WORK TO BE COMPLETED >>
The span to repeat in the listing below runs from the line containing "mem : wh.mem = true → t.mem = s.mem" to the line containing "Keeps wh s0 (if c then a else b) ↔", inclusive. Repeat it exactly, and only it.

ENTRIES SHOWN START

-- ==== Sys2Proof/Machine/Keeps.lean ====
section
/-! DEFINITION. What every operation of the model keeps: the queue, the fuse wires and the invariant of Safety.lean. One lemma for each
operation, by which a statement about all commands unfolds none of them. -/

namespace Sys2Proof.Machine

/-- The parts that a change may leave alone: the fuse wires, the memory windows, the timebase, the LOCK bits and the frame
number. -/
structure What where
  wires : Bool
  mem : Bool
  tb : Bool
  locks : Bool
  f : Bool
  deriving DecidableEq, Repr

/-- All of them. -/
def What.all : What := ⟨true, true, true, true, true⟩

/-- What leads from s to t leaves the queue, leaves the parts that wh names (no LOCK bit that is set goes away), and keeps the
invariant. -/
structure Keeps (wh : What) (s t : State) : Prop where
  queue : t.pending = s.pending
  wires : wh.wires = true → t.fus.wires = s.fus.wires
  mem : wh.mem = true → t.mem = s.mem
  tb : wh.tb = true → t.tmb.tb = s.tmb.tb
  locks : wh.locks = true → ∀ b ∈ s.head.locks, b ∈ t.head.locks
  f : wh.f = true → t.rru.f = s.rru.f
  inv : s.Inv → t.Inv

@[simp] theorem keeps_refl {wh : What} {s : State} : Keeps wh s s :=
  ⟨rfl, fun _ => rfl, fun _ => rfl, fun _ => rfl, fun _ _ h => h, fun _ => rfl, id⟩

theorem Keeps.trans {wh : What} {s t u : State} (h : Keeps wh s t) (h' : Keeps wh t u) : Keeps wh s u :=
  ⟨h'.queue.trans h.queue, fun e => (h'.wires e).trans (h.wires e), fun e => (h'.mem e).trans (h.mem e), fun e => (h'.tb e).trans (h.tb e),
    fun e b hb => h'.locks e b (h.locks e b hb), fun e => (h'.f e).trans (h.f e), fun i => h'.inv (h.inv i)⟩

@[simp] theorem keeps_ite {wh : What} {s0 a b : State} {c : Prop} [Decidable c] :
    Keeps wh s0 (if c then a else b) ↔ (c → Keeps wh s0 a) ∧ (¬c → Keeps wh s0 b) := by by_cases h : c <;> simp [h]

@[simp] theorem keeps_snd_ite {α : Type} {wh : What} {s0 : State} {c : Prop} [Decidable c] {a b : α × State} :
    Keeps wh s0 (if c then a else b).2 ↔ (c → Keeps wh s0 a.2) ∧ (¬c → Keeps wh s0 b.2) := by by_cases h : c <;> simp [h]

/-- A change that leaves the queue, the parts and every bounded part alone. -/
theorem keeps_of_same {wh : What} {s0 s t : State} (h : Keeps wh s0 s) (hp : t.pending = s.pending) (hw : t.fus = s.fus)
    (hm : t.mem = s.mem) (hf : t.flt = s.flt) (hl : t.lcp = s.lcp) (ht : t.tge = s.tge) (hb : t.tmb.tb = s.tmb.tb)
    (hk : t.head.locks = s.head.locks) (hF : t.rru.f = s.rru.f) : Keeps wh s0 t :=
  h.trans ⟨hp, fun _ => by rw [hw], fun _ => hm, fun _ => hb, fun _ b hb => hk ▸ hb, fun _ => hF,
    fun i => ⟨by rw [hm]; exact i.mem, by rw [hf]; exact i.flt, by rw [hl]; exact i.lcp, by rw [ht]; exact i.tge⟩⟩

@[simp] theorem keeps_onRru {wh : What} {s0 s : State} {f : Rru → Rru} (h : Keeps wh s0 s) (hf : (f s.rru).f = s.rru.f) :
    Keeps wh s0 (s.onRru f) := keeps_of_same h rfl rfl rfl rfl rfl rfl rfl rfl hf

theorem keeps_onRru' {wh : What} {s0 s : State} {f : Rru → Rru} (h : Keeps wh s0 s) (hn : wh.f = false := by assumption) :
    Keeps wh s0 (s.onRru f) :=
  h.trans ⟨rfl, fun _ => rfl, fun _ => rfl, fun _ => rfl, fun _ _ h => h, fun e => absurd e (by simp [hn]), fun i => ⟨i.mem, i.flt, i.lcp, i.tge⟩⟩

@[simp] theorem keeps_onSns {wh : What} {s0 s : State} {f : Sns → Sns} (h : Keeps wh s0 s) : Keeps wh s0 (s.onSns f) :=
  keeps_of_same h rfl rfl rfl rfl rfl rfl rfl rfl rfl
@[simp] theorem keeps_onCro {wh : What} {s0 s : State} {f : Cro → Cro} (h : Keeps wh s0 s) : Keeps wh s0 (s.onCro f) :=
  keeps_of_same h rfl rfl rfl rfl rfl rfl rfl rfl rfl
@[simp] theorem keeps_onExs {wh : What} {s0 s : State} {f : Exs → Exs} (h : Keeps wh s0 s) : Keeps wh s0 (s.onExs f) :=
  keeps_of_same h rfl rfl rfl rfl rfl rfl rfl rfl rfl
@[simp] theorem keeps_onPat {wh : What} {s0 s : State} {f : Pat → Pat} (h : Keeps wh s0 s) : Keeps wh s0 (s.onPat f) :=
  keeps_of_same h rfl rfl rfl rfl rfl rfl rfl rfl rfl
@[simp] theorem keeps_onCal {wh : What} {s0 s : State} {f : Cal → Cal} (h : Keeps wh s0 s) : Keeps wh s0 (s.onCal f) :=
  keeps_of_same h rfl rfl rfl rfl rfl rfl rfl rfl rfl
@[simp] theorem keeps_onCtg {wh : What} {s0 s : State} {f : Ctg → Ctg} (h : Keeps wh s0 s) : Keeps wh s0 (s.onCtg f) :=
  keeps_of_same h rfl rfl rfl rfl rfl rfl rfl rfl rfl
@[simp] theorem keeps_onTrc {wh : What} {s0 s : State} {f : Trc → Trc} (h : Keeps wh s0 s) : Keeps wh s0 (s.onTrc f) :=
  keeps_of_same h rfl rfl rfl rfl rfl rfl rfl rfl rfl
@[simp] theorem keeps_onCfg {wh : What} {s0 s : State} {f : Cfg → Cfg} (h : Keeps wh s0 s) : Keeps wh s0 (s.onCfg f) :=
  keeps_of_same h rfl rfl rfl rfl rfl rfl rfl rfl rfl
@[simp] theorem keeps_onChg {wh : What} {s0 s : State} {f : Chg → Chg} (h : Keeps wh s0 s) : Keeps wh s0 (s.onChg f) :=
  keeps_of_same h rfl rfl rfl rfl rfl rfl rfl rfl rfl
@[simp] theorem keeps_onLnk {wh : What} {s0 s : State} {f : Lnk → Lnk} (h : Keeps wh s0 s) : Keeps wh s0 (s.onLnk f) :=
  keeps_of_same h rfl rfl rfl rfl rfl rfl rfl rfl rfl
@[simp] theorem keeps_onTen {wh : What} {s0 s : State} {f : Ten → Ten} (h : Keeps wh s0 s) : Keeps wh s0 (s.onTen f) :=
  keeps_of_same h rfl rfl rfl rfl rfl rfl rfl rfl rfl
@[simp] theorem keeps_onMos {wh : What} {s0 s : State} {f : Mos → Mos} (h : Keeps wh s0 s) : Keeps wh s0 (s.onMos f) :=
  keeps_of_same h rfl rfl rfl rfl rfl rfl rfl rfl rfl
@[simp] theorem keeps_onPwr {wh : What} {s0 s : State} {f : Pwr → Pwr} (h : Keeps wh s0 s) : Keeps wh s0 (s.onPwr f) :=
  keeps_of_same h rfl rfl rfl rfl rfl rfl rfl rfl rfl
@[simp] theorem keeps_onSup {wh : What} {s0 s : State} {f : Sup → Sup} (h : Keeps wh s0 s) : Keeps wh s0 (s.onSup f) :=
  keeps_of_same h rfl rfl rfl rfl rfl rfl rfl rfl rfl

ENTRIES SHOWN END

TASK OUTPUT >>
  mem : wh.mem = true → t.mem = s.mem
  tb : wh.tb = true → t.tmb.tb = s.tmb.tb
  locks : wh.locks = true → ∀ b ∈ s.head.locks, b ∈ t.head.locks
  f : wh.f = true → t.rru.f = s.rru.f
  inv : s.Inv → t.Inv

@[simp] theorem keeps_refl {wh : What} {s : State} : Keeps wh s s :=
  ⟨rfl, fun _ => rfl, fun _ => rfl, fun _ => rfl, fun _ _ h => h, fun _ => rfl, id⟩

theorem Keeps.trans {wh : What} {s t u : State} (h : Keeps wh s t) (h' : Keeps wh t u) : Keeps wh s u :=
  ⟨h'.queue.trans h.queue, fun e => (h'.wires e).trans (h.wires e), fun e => (h'.mem e).trans (h.mem e), fun e => (h'.tb e).trans (h.tb e),
    fun e b hb => h'.locks e b (h.locks e b hb), fun e => (h'.f e).trans (h.f e), fun i => h'.inv (h.inv i)⟩

@[simp] theorem keeps_ite {wh : What} {s0 a b : State} {c : Prop} [Decidable c] :
    Keeps wh s0 (if c then a else b) ↔ (c → Keeps wh s0 a) ∧ (¬c → Keeps wh s0 b) := by by_cases h : c <;> simp [h]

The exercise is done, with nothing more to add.